It seemed a lovely idea to me, to write a woman going through the motions, who’s then sparked back to life in the most exciting of ways – a sexual rebellion! We discover the absolute truth of Monica through her sexuality, the one space she feels utterly herself. Despite the terrible wrong of it, the affair restores Monica. It’s only when she can truly confront and accept who she is that she can rise to fight her other demons. I love Monica. It wasn’t hard slipping on her shoes, but I’m certainly greyer because of her!

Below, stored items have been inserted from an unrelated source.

/-- R72, R210: the page has no influence on a FRAME: from two states that differ in the page alone it puts out the same, and leaves
states that differ in the page alone. Where the FRAME draws free values, both draw them at the same counts, and that the same count
gives the same value is the model's choice (log entry 6). -/
def Obligations.PageDoesNotReachTheAudio : Prop :=
  ∀ (s t : State) (p : Page), exec .frame s = .next t →
    exec .frame { s with chip := { s.chip with currentPage := p } } =
      .next { t with chip := { t.chip with currentPage := p } }

/-- R218, R75: `RENDER n` is `n` successive FRAMEs: `n` steps on its expansion into events, the outputs in order and the state after them,
and no result where one of the steps has none; `RENDER 0` is no event; `RENDER (a + b)` is `RENDER a` and then `RENDER b`. -/
def Obligations.RenderSplitsAnywhere : Prop :=
  (∀ (n : Nat) (s : State) (rest : List Event),
    { s with input := pseudoRender n ++ rest }.steps n = (s.render n).map fun r => ({ r.1 with input := rest }, r.2)) ∧
  (∀ s : State, s.render 0 = some (s, [])) ∧
  (∀ (a b : Nat) (s : State),
    s.render (a + b) = (s.render a).bind fun x => (x.1.render b).map fun y => (y.1, x.2 ++ y.2))

/-- R219: a FRAME lasts `16 * (active_voices + 1)` periods of `MASTER_CLOCK`, `NativeRate` is the clock divided by that, exactly; with
32 voices it is 1/32 of what it is with one. -/
def Obligations.NativeRateOfTheCount : Prop :=
  (∀ s : State, s.chip.framePeriod = 16 * (s.chip.activeVoices.toNat + 1) ∧
    s.nativeRate * (16 * ((s.chip.activeVoices.toNat : ℚ) + 1)) = s.params.masterClock) ∧
  (∀ s t : State, s.params.masterClock = t.params.masterClock → s.chip.activeVoices = 31#5 → t.chip.activeVoices = 0#5 →
    s.nativeRate * 32 = t.nativeRate)

/-- R214: the default volume law, which is the spec's own choice of a law; its value at 65535, at 0 and below 32768. -/
def Obligations.DefaultVolumeLaw : Prop :=
  ∀ (x : Int) (vol : Half),
    volScale .linear16 x vol = (x * (vol.toNat + vol.toNat / 2 ^ 15)) / 2 ^ 16 ∧
    volScale .linear16 x 0xFFFF#16 = x ∧ volScale .linear16 x 0#16 = 0 ∧
    (vol.toNat < 32768 → volScale .linear16 x vol = x * vol.toNat / 65536)

/-- R214: the default law never makes a sample louder, and is monotone in the volume: the result rises with it for a sample that is not
negative and falls with it for one that is not positive. -/
def Obligations.DefaultVolumeNeverAmplifies : Prop :=
  ∀ (x : Int) (vol vol' : Half),
    (0 ≤ x → 0 ≤ volScale .linear16 x vol ∧ volScale .linear16 x vol ≤ x) ∧
    (x ≤ 0 → x ≤ volScale .linear16 x vol ∧ volScale .linear16 x vol ≤ 0) ∧
    (0 ≤ x → vol.toNat ≤ vol'.toNat → volScale .linear16 x vol ≤ volScale .linear16 x vol') ∧
    (x ≤ 0 → vol.toNat ≤ vol'.toNat → volScale .linear16 x vol' ≤ volScale .linear16 x vol)

/-- R215: what every admissible volume law satisfies, whichever the platform supplies. -/
def Obligations.EveryVolumeLaw : Prop :=
  ∀ (law : VolLaw) (x : Int) (vol : Half),
    volScale law x 0xFFFF#16 = x ∧ volScale law x 0#16 = 0 ∧ volScale law 0 vol = 0

/-- R216: with the default volume law, `K_SHIFT = 2` and every serviced voice in mode 2 or 3 with taps within 16 bits, a FRAME's sums
are at most 2^20 in magnitude and the taps stay within 16 bits. -/
def Obligations.FrameOutputIsBounded : Prop :=
  ∀ (s t : State) (l r : Int), s.params.kShift = .two → s.params.volLaw = .linear16 →
    (∀ i : VoiceIx, s.chip.Services i → (s.voice i).AllLowPass ∧ (s.voice i).SmallTaps) →
    exec .frame s = .next t → t.output = .audio l r →
      |l| ≤ 2 ^ 20 ∧ |r| ≤ 2 ^ 20 ∧ ∀ i : VoiceIx, s.chip.Services i → (t.voice i).SmallTaps

/-! ### The voice state machine (spec/41_voice_state_machine.md) -/

/-- R142: the position moves by the pitch, up or down as `DIR` says, modulo 2^32 and then masked; nothing else moves. -/
def Obligations.StepMovesThePosition : Prop :=
  ∀ (a : AccumWidth) (v : Voice),
    (v.dir = false → (v.stepPosition (accumMask a)).accumulator.toNat =
      (v.accumulator.toNat + v.freqcount.toNat) % 2 ^ 32 % ((accumMask a).toNat + 1)) ∧
    (v.dir = true → (v.stepPosition (accumMask a)).accumulator.toNat =
      (v.accumulator.toNat + 2 ^ 32 - v.freqcount.toNat) % 2 ^ 32 % ((accumMask a).toNat + 1)) ∧
    v.stepPosition (accumMask a) = { v with accumulator := (v.stepPosition (accumMask a)).accumulator }

/-- R143, R144, R145, R157: with no crossing after the step, or while `LEI` is set, `Advance` is the step and the envelope. -/
def Obligations.NoCrossingPlaysOn : Prop :=
  ∀ (a : AccumWidth) (v : Voice), v.lei = true ∨ ¬ (v.stepPosition (accumMask a)).Crosses →
    v.advance (accumMask a) = some (v.stepPosition (accumMask a)).envelope

/-- R155, R146: a crossing in one-shot mode sets `STOP0` (and `IRQ` when enabled), keeps the overshot position, and the envelope still
runs. -/
def Obligations.OneShotCrossingStops : Prop :=
  ∀ (a : AccumWidth) (v : Voice), v.lei = false → v.loopMode = .oneShot → (v.stepPosition (accumMask a)).Crosses →
    v.advance (accumMask a) =
      some { v.stepPosition (accumMask a) with control := v.notedControl ||| 0x0001#16 }.envelope

/-- R147, R146: a crossing in uni-directional mode carries the overshoot to the other bound, once; only the position and `IRQ` change
before the envelope. -/
def Obligations.UniLoopCrossingWraps : Prop :=
  ∀ (a : AccumWidth) (v : Voice), v.lei = false → v.loopMode = .uni → (v.stepPosition (accumMask a)).Crosses →
    v.advance (accumMask a) =
      some { v.stepPosition (accumMask a) with
        control := v.notedControl
        accumulator :=
          (if v.dir then v.endPos - (v.start - (v.stepPosition (accumMask a)).accumulator)
          else v.start + ((v.stepPosition (accumMask a)).accumulator - v.endPos)) &&& accumMask a }.envelope

/-- R148, R146: a crossing in trans-wave mode wraps the same way, clears `LOOP` and sets `LEI`. -/
def Obligations.TransWaveCrossingWrapsOnce : Prop :=
  ∀ (a : AccumWidth) (v : Voice), v.lei = false → v.loopMode = .transWave → (v.stepPosition (accumMask a)).Crosses →
    v.advance (accumMask a) =
      some { v.stepPosition (accumMask a) with
        control := (v.notedControl &&& 0xFFE7#16) ||| 0x0004#16
        accumulator :=
          (if v.dir then v.endPos - (v.start - (v.stepPosition (accumMask a)).accumulator)
          else v.start + ((v.stepPosition (accumMask a)).accumulator - v.endPos)) &&& accumMask a }.envelope

/-- R149 corner (a), (b), R146: a crossing in bow-tie mode by at most `end - start` reflects once, flips `DIR` and changes nothing
else before the envelope. -/
def Obligations.BowTieCrossingReflects : Prop :=
  ∀ (a : AccumWidth) (v : Voice), v.lei = false → v.loopMode = .bowTie → v.Within (accumMask a) →
    v.start.toNat < v.endPos.toNat → (v.stepPosition (accumMask a)).Crosses →
    (v.stepPosition (accumMask a)).overshoot ≤ v.endPos.toNat - v.start.toNat →
    ∃ p : Word,
      v.advance (accumMask a) =
        some { v.stepPosition (accumMask a) with control := v.notedControl ^^^ 0x0040#16, accumulator := p }.envelope ∧
      (v.dir = false → v.endPos.toNat - p.toNat = (v.stepPosition (accumMask a)).accumulator.toNat - v.endPos.toNat ∧
        p.toNat < v.endPos.toNat) ∧
      (v.dir = true → p.toNat - v.start.toNat = v.start.toNat - (v.stepPosition (accumMask a)).accumulator.toNat ∧
        v.start.toNat < p.toNat)

/-- R156 item 1: a forward uni-directional voice whose pitch is at most the loop stays between its bounds for ever and keeps its
phase exactly: no drift over any number of FRAMEs. -/
def Obligations.UniLoopNeverDrifts : Prop :=
  ∀ (a : AccumWidth) (v : Voice) (n : Nat), v.lei = false → v.dir = false → v.loopMode = .uni →
    v.start.toNat < v.endPos.toNat → v.freqcount.toNat ≤ v.endPos.toNat - v.start.toNat →
    v.start.toNat ≤ v.accumulator.toNat → v.accumulator.toNat ≤ v.endPos.toNat →
    v.endPos.toNat + v.freqcount.toNat ≤ (accumMask a).toNat →
    ∃ w, v.advances (accumMask a) n = some w ∧ v.start.toNat ≤ w.accumulator.toNat ∧
      w.accumulator.toNat ≤ v.endPos.toNat ∧
      (w.accumulator.toNat - v.start.toNat) % (v.endPos.toNat - v.start.toNat) =
        (v.accumulator.toNat - v.start.toNat + n * v.freqcount.toNat) % (v.endPos.toNat - v.start.toNat)

/-- R156 item 2: from `end - 1`, forward, a bow-tie step of 2 to `end - start + 1` comes back by exactly what it went over. -/
def Obligations.BowTieIsSymmetric : Prop :=
  ∀ (a : AccumWidth) (v : Voice), v.lei = false → v.dir = false → v.loopMode = .bowTie →
    v.start.toNat < v.endPos.toNat → v.accumulator.toNat = v.endPos.toNat - 1 → 1 < v.freqcount.toNat →
    v.freqcount.toNat ≤ v.endPos.toNat - v.start.toNat + 1 →
    v.endPos.toNat - 1 + v.freqcount.toNat ≤ (accumMask a).toNat →
    ∃ w, v.advance (accumMask a) = some w ∧ w.dir = true ∧
      w.endPos.toNat - w.accumulator.toNat = (v.endPos.toNat - 1 + v.freqcount.toNat) - v.endPos.toNat ∧
      w.accumulator.toNat < w.endPos.toNat

/-- R149, R150: a bow-tie voice inside its bounds, whose step leaves the position space in neither direction, stays inside them for
ever however large its pitch is, and keeps its phase in the round of `2 * (end - start)` exactly. -/
def Obligations.BowTieNeverDrifts : Prop :=
  ∀ (a : AccumWidth) (v : Voice) (n : Nat), v.lei = false → v.loopMode = .bowTie →
    v.start.toNat < v.endPos.toNat → v.start.toNat ≤ v.accumulator.toNat → v.accumulator.toNat ≤ v.endPos.toNat →
    v.freqcount.toNat ≤ v.start.toNat → v.endPos.toNat + v.freqcount.toNat ≤ (accumMask a).toNat →
    ∃ w, v.advances (accumMask a) n = some w ∧ v.start.toNat ≤ w.accumulator.toNat ∧
      w.accumulator.toNat ≤ v.endPos.toNat ∧ w.start = v.start ∧ w.endPos = v.endPos ∧
      w.phase % (2 * (v.endPos.toNat - v.start.toNat) : Int) =
        (v.phase + n * v.freqcount.toNat) % (2 * (v.endPos.toNat - v.start.toNat) : Int)

/-- R151: a count of `n` gives exactly one tick, at the `n`-th run of the envelope; the counter then stays at 0. -/
def Obligations.EnvelopeTicksOnce : Prop :=
  ∀ (v : Voice) (k : Nat),
    (k < v.envelopeCount.toNat →
      Voice.envelope^[k] v = { v with envelopeCount := v.envelopeCount - BitVec.ofNat 16 k }) ∧
    (0 < v.envelopeCount.toNat → v.envelopeCount.toNat ≤ k → Voice.envelope^[k] v = { v.tick with envelopeCount := 0 }) ∧
    (v.envelopeCount = 0#16 → Voice.envelope^[k] v = v)

/-- R153: a tick adds each signed ramp byte to its volume over the integers and clamps to 0..65535; a ramp of 0 writes nothing. -/
def Obligations.VolumeRampsClamp : Prop :=
  ∀ v : Voice,
    (v.volumeRamps.leftVolume.toNat : Int) = max 0 (min 65535 ((v.leftVolume.toNat : Int) + v.leftRamp.toInt)) ∧
    (v.volumeRamps.rightVolume.toNat : Int) = max 0 (min 65535 ((v.rightVolume.toNat : Int) + v.rightRamp.toInt)) ∧
    v.volumeRamps = { v with leftVolume := v.volumeRamps.leftVolume, rightVolume := v.volumeRamps.rightVolume } ∧
    (v.leftRamp = 0#8 → v.volumeRamps.leftVolume = v.leftVolume) ∧
    (v.rightRamp = 0#8 → v.volumeRamps.rightVolume = v.rightVolume)

/-- R154: of eight successive ticks exactly one moves the coefficients, whatever `filtcount` is at the start, and `filtcount` comes
round; a tick moves them when `filtcount` is 0 and only then. -/
def Obligations.CoefficientsRampAtOneEighth : Prop :=
  ∀ v : Voice,
    (v.filtcount = 0#3 →
      (v.tick.k1.toNat : Int) = max 0 (min 65535 ((v.k1.toNat : Int) + v.k1Ramp.toInt)) ∧
      (v.tick.k2.toNat : Int) = max 0 (min 65535 ((v.k2.toNat : Int) + v.k2Ramp.toInt))) ∧
    (v.filtcount ≠ 0#3 → v.tick.k1 = v.k1 ∧ v.tick.k2 = v.k2) ∧
    v.tick.filtcount.toNat = (v.filtcount.toNat + 1) % 8 ∧
    ((Voice.tick^[8] v).k1.toNat : Int) = max 0 (min 65535 ((v.k1.toNat : Int) + v.k1Ramp.toInt)) ∧
    ((Voice.tick^[8] v).k2.toNat : Int) = max 0 (min 65535 ((v.k2.toNat : Int) + v.k2Ramp.toInt)) ∧
    (Voice.tick^[8] v).filtcount = v.filtcount

/-! ### Sample memory, fetch and interpolation (spec/20_memory.md, spec/42_fetch_decode_interp.md) -/

/-- R44, R45: a read inside a region gives its byte, or its two bytes as a signed number in the region's byte order, and draws
nothing; a read outside draws one free value and nothing is said of it (the count of draws is the model's, log entry 6). -/
def Obligations.RegionReads : Prop :=
  ∀ (r : Region) (i d : Nat),
    (i < r.len → r.read8 i d = (r.byteAt i, d)) ∧ (r.len ≤ i → (r.read8 i d).2 = d + 1) ∧
    (2 * i + 1 < r.len → (r.read16 false i d).1.toInt =
        ((r.byteAt (2 * i + 1)).toNat * 256 + (r.byteAt (2 * i)).toNat : Int).bmod 65536 ∧
      (r.read16 true i d).1.toInt =
        ((r.byteAt (2 * i)).toNat * 256 + (r.byteAt (2 * i + 1)).toNat : Int).bmod 65536 ∧
      (r.read16 false i d).2 = d ∧ (r.read16 true i d).2 = d) ∧
    (r.len ≤ 2 * i + 1 → (r.read16 false i d).2 = d + 1 ∧ (r.read16 true i d).2 = d + 1)

/-- R41, R53: a byte the platform stores in a mapped region is what that index reads as from then on, every other index of every
region reads as before, and the regions keep their canonical form, which is the model's (log entry 5). -/
def Obligations.PlatformStoreIsReadBack : Prop :=
  ∀ (s : State) (r : BitVec 2) (i : Nat) (b : Byte) (x : Region), Memory.wf s.memory = true →
    Memory.region s.memory r = some x → i < x.len →
    Memory.wf (s.platformWrite r i b).memory = true ∧
    (∃ y, Memory.region (s.platformWrite r i b).memory r = some y ∧ y.len = x.len ∧
      ∀ j, y.byteAt j = if j = i then b else x.byteAt j) ∧
    (∀ q, q ≠ r → Memory.region (s.platformWrite r i b).memory q = Memory.region s.memory q) ∧
    (s.platformWrite r i b).chip = s.chip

The daughter aspect is perhaps the most complex role for Monica. Both she and her mother are frozen in friction and stuck in time. Yet, despite their hostile distance, Monica shadows her mother’s tastes and behaviours, carrying the patterns of her parents into her forties. I do believe that Mother-daughter relationships are utterly unique, and in the book, I let the characters tell their story – I do believe that everyone’s own version of events is always utterly unique, too!
 

Lives Like Mine

Mother.
To three small children, their heritage dual like hers.

Daughter.
To a mother who immigrated to make a better life but has been rejected by her chosen country.

Wife.
To a man who loves her but who will not defend her to his intolerant family.

Woman…
Whose roles now define her and trap her in a life she no longer recognises…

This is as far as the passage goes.